--- ABOUT THIS EXERCISE ---
A line below contains "-- ==== Sys2Proof/Laws/Sound.lean", and a later one contains "(addBlocks a b).length". Repeat both, with every line between them, exactly.

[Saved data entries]
= = = =

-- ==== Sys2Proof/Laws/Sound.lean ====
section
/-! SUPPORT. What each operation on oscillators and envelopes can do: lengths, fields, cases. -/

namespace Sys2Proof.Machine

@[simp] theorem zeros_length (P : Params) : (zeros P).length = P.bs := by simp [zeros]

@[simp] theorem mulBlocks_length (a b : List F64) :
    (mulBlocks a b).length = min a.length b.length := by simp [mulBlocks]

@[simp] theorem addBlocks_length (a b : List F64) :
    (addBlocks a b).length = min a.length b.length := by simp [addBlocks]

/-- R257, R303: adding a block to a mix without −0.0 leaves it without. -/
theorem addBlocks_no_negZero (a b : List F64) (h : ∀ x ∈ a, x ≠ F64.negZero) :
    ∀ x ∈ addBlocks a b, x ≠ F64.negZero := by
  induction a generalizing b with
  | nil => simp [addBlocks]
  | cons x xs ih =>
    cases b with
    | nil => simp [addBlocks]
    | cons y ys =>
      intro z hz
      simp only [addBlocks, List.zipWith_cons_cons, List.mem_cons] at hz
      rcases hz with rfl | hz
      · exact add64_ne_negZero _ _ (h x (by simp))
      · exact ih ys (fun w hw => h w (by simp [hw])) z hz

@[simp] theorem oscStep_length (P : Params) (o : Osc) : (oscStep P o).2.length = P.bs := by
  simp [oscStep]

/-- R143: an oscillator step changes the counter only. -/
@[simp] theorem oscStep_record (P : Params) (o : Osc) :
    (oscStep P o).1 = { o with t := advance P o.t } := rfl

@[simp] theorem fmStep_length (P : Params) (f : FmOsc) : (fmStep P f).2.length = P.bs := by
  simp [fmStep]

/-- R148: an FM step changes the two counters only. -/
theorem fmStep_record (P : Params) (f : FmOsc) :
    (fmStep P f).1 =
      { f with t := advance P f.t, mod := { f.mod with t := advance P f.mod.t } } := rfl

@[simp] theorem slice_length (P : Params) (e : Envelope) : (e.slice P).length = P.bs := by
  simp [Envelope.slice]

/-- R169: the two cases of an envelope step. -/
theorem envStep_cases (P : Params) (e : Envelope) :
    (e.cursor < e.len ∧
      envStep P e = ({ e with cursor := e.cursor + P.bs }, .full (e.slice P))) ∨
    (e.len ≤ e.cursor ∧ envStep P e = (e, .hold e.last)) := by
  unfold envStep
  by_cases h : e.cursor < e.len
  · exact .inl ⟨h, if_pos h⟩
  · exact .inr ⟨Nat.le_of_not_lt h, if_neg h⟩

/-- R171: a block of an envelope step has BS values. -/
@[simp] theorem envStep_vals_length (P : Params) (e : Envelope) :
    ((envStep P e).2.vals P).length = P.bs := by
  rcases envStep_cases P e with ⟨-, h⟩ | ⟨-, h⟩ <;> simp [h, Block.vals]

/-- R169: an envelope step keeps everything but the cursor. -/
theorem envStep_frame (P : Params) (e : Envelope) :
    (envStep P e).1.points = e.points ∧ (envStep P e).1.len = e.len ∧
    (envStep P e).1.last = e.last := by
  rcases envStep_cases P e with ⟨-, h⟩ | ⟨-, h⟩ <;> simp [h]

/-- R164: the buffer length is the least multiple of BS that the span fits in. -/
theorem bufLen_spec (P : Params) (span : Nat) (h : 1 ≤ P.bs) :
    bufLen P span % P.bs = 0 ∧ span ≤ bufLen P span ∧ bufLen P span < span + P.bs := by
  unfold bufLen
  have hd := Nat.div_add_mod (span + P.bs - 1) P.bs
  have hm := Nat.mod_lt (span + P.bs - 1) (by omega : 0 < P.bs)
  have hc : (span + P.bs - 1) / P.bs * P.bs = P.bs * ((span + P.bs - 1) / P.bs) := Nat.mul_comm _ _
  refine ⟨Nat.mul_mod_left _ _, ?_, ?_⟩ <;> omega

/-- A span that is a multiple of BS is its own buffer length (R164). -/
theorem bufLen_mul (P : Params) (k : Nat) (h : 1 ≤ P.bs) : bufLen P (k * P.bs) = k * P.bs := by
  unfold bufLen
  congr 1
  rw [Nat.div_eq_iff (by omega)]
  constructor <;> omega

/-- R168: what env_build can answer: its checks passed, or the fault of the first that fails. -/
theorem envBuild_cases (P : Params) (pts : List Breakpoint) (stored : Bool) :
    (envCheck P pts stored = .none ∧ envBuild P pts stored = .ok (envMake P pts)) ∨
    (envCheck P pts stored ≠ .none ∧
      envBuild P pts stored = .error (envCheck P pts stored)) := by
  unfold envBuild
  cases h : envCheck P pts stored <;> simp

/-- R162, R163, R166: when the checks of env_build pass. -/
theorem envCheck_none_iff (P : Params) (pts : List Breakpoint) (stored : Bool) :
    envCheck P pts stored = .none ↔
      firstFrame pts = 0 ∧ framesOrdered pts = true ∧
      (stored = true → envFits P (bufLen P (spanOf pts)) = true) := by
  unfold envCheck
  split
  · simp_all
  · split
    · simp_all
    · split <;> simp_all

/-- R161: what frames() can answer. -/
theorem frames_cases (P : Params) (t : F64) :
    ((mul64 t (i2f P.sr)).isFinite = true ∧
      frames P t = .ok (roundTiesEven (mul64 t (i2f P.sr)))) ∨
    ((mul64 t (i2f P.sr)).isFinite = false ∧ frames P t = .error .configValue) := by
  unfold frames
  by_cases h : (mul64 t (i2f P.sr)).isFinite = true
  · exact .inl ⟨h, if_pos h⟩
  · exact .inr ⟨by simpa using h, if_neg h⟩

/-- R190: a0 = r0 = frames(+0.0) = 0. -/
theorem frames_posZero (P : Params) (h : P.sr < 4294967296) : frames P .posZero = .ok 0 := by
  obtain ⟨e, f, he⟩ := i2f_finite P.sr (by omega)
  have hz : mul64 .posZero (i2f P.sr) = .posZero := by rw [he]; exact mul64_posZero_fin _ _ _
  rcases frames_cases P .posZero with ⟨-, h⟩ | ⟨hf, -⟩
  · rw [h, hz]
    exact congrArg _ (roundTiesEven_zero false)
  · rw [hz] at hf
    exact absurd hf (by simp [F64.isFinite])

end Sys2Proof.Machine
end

= = = =

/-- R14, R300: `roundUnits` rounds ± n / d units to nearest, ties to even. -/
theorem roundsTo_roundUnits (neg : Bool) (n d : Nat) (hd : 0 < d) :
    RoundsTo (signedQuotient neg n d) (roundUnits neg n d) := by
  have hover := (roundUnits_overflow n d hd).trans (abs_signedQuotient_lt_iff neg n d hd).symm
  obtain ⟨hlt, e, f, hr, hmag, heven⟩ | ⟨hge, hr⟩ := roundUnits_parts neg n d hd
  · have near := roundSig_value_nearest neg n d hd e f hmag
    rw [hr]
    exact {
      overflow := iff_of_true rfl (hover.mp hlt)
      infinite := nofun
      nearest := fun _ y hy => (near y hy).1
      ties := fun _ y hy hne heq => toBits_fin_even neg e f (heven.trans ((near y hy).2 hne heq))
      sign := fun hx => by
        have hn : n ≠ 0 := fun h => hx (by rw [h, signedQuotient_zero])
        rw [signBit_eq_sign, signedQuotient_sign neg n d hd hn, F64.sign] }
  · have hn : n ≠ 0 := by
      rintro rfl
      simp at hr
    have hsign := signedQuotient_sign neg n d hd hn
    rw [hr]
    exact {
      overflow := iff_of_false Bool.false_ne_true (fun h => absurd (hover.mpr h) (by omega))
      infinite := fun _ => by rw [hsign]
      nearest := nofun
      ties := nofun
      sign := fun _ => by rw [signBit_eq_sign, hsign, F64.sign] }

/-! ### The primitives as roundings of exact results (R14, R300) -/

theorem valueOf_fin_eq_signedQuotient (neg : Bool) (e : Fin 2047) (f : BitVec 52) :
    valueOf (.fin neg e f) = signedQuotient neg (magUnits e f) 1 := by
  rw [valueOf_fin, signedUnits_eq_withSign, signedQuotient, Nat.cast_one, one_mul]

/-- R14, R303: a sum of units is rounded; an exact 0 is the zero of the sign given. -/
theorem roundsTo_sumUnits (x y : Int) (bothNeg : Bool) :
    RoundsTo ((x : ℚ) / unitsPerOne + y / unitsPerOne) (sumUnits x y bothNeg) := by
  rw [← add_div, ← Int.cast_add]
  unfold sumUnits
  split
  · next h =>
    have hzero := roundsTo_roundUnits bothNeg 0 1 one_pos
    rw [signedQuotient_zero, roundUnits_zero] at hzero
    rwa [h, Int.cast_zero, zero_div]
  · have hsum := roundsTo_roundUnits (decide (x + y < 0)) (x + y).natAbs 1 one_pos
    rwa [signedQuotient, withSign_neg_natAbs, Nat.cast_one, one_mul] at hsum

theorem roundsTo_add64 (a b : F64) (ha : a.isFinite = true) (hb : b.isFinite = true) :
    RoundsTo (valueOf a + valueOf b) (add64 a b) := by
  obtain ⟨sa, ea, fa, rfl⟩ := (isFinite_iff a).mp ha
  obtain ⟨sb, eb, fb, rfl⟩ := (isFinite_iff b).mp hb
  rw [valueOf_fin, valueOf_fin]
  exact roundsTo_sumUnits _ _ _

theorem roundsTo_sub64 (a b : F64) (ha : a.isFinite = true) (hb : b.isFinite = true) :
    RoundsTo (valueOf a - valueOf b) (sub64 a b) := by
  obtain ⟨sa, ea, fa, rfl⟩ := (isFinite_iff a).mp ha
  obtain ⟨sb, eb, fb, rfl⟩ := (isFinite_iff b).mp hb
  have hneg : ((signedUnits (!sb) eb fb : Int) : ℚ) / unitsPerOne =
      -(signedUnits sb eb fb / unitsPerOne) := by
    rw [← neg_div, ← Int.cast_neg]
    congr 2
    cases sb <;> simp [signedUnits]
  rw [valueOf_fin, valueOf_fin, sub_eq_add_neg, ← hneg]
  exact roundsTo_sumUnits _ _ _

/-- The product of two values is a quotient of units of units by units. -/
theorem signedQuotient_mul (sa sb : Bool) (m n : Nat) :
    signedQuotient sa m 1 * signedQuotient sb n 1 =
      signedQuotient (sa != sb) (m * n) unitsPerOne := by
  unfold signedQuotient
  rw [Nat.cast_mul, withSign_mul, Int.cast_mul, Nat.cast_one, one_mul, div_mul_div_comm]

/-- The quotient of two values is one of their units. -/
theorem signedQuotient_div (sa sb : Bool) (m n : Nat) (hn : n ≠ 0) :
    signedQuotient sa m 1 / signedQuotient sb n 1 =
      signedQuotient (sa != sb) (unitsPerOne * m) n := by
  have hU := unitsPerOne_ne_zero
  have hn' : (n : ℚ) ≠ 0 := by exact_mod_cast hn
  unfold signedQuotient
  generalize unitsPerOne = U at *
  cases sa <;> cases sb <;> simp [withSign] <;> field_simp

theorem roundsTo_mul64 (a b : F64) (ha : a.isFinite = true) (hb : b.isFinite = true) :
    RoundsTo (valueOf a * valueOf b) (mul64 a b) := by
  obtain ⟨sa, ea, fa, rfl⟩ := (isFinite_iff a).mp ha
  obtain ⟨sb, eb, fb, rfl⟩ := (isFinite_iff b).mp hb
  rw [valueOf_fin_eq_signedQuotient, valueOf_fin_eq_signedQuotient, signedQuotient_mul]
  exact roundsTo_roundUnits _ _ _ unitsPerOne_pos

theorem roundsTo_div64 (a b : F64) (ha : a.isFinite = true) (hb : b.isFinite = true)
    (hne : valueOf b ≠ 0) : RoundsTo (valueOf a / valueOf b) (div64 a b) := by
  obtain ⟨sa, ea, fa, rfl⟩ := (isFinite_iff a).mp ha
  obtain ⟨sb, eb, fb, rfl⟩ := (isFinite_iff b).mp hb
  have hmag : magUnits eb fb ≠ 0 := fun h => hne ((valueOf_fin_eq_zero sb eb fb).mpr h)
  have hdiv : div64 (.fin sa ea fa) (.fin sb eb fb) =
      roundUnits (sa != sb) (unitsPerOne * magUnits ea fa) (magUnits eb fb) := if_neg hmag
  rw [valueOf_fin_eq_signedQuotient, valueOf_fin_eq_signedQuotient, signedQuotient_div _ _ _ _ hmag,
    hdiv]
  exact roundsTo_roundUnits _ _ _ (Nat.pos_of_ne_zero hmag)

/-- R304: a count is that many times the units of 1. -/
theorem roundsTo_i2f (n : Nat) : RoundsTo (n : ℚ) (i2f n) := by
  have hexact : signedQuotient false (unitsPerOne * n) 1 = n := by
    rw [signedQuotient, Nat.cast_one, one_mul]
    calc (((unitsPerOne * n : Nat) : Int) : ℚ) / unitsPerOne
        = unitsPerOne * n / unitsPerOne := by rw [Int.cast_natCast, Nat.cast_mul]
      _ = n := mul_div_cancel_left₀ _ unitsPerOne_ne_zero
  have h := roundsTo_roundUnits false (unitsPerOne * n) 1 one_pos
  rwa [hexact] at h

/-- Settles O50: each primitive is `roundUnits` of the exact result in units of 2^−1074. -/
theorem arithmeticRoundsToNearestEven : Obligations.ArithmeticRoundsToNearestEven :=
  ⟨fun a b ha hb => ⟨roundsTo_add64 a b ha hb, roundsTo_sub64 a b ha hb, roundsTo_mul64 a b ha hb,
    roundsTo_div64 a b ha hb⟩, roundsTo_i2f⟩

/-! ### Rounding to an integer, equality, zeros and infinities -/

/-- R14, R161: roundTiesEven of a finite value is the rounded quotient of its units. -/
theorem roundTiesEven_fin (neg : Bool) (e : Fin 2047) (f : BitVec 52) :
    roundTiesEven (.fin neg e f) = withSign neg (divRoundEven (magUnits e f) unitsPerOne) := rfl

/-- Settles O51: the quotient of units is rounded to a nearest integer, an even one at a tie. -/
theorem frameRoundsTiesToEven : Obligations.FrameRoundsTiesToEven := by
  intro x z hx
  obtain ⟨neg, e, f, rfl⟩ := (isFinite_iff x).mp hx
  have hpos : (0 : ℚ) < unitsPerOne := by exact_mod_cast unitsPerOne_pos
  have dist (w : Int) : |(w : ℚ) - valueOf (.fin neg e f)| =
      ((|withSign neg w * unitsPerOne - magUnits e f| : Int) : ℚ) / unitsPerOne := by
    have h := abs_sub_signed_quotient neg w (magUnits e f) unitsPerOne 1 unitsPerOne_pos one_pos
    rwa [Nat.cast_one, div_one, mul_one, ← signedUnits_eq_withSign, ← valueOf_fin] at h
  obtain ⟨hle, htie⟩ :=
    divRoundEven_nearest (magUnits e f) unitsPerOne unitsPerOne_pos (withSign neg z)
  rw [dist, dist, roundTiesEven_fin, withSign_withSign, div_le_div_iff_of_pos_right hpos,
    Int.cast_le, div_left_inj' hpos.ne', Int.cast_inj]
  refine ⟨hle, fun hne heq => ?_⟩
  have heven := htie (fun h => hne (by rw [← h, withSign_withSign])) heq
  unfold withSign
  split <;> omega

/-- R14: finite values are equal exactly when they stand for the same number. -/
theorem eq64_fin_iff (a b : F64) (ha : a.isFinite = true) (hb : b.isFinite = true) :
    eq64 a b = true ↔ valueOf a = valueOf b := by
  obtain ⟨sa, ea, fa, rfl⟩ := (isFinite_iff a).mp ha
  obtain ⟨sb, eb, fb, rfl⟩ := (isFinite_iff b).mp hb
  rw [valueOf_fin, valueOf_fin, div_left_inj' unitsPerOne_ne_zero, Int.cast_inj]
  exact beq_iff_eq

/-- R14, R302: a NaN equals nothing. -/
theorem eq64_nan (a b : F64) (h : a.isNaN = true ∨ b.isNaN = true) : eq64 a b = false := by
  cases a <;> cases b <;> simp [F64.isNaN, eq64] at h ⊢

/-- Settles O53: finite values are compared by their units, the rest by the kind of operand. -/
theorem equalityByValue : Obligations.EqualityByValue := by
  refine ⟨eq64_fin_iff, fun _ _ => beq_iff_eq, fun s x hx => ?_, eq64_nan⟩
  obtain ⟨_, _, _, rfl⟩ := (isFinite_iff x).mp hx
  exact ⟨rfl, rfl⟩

= = = =

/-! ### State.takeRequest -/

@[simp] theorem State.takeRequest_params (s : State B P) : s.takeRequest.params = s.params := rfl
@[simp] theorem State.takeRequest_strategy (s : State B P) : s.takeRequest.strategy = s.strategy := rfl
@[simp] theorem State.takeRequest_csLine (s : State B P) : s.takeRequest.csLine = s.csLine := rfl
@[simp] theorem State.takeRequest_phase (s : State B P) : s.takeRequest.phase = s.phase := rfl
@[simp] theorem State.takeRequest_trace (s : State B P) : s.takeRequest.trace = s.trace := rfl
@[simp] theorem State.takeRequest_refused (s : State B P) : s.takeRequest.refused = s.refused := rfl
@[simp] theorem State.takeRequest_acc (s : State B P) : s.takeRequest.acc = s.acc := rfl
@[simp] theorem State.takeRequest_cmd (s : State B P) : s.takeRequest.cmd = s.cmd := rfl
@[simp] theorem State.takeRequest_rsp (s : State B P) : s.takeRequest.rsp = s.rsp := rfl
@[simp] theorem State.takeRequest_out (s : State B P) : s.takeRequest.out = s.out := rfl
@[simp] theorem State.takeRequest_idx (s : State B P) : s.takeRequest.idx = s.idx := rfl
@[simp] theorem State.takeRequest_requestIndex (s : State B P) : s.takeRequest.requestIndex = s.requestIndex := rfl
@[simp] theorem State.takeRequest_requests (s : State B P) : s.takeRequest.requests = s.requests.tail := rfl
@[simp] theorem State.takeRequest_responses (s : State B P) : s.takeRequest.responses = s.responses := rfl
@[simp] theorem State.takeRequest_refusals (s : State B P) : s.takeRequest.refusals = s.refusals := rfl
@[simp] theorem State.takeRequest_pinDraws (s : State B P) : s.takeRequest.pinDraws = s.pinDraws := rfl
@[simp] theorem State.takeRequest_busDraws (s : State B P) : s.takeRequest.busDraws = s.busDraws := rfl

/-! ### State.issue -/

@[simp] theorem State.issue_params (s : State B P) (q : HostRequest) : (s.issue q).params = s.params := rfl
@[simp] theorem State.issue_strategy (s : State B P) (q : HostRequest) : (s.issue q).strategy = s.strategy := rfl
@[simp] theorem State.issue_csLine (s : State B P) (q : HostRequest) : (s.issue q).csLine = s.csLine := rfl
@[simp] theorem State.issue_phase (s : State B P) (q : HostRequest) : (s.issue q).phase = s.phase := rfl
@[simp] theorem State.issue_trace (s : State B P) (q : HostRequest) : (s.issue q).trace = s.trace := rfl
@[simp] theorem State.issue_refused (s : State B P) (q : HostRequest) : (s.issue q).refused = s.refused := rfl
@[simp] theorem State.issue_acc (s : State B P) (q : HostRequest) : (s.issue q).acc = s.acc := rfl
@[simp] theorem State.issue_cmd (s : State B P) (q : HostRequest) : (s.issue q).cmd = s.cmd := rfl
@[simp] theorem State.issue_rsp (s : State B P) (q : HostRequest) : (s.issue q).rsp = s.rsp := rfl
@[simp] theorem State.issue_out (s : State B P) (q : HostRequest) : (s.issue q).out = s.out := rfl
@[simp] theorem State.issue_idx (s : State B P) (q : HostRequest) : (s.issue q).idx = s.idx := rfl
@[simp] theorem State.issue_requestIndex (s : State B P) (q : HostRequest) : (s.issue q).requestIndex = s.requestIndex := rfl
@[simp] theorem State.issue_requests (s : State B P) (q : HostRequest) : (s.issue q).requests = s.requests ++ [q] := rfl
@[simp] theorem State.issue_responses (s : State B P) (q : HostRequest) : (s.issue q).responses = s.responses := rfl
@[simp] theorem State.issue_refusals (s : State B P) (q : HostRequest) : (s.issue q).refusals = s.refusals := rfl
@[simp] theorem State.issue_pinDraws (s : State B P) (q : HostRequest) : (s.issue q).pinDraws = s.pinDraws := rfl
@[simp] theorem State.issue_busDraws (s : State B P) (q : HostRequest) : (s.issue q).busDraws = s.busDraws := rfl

= = = =

--- ANSWER TO THIS TASK ---
-- ==== Sys2Proof/Laws/Sound.lean ====
section
/-! SUPPORT. What each operation on oscillators and envelopes can do: lengths, fields, cases. -/

namespace Sys2Proof.Machine

@[simp] theorem zeros_length (P : Params) : (zeros P).length = P.bs := by simp [zeros]

@[simp] theorem mulBlocks_length (a b : List F64) :
    (mulBlocks a b).length = min a.length b.length := by simp [mulBlocks]

@[simp] theorem addBlocks_length (a b : List F64) :
    (addBlocks a b).length = min a.length b.length := by simp [addBlocks]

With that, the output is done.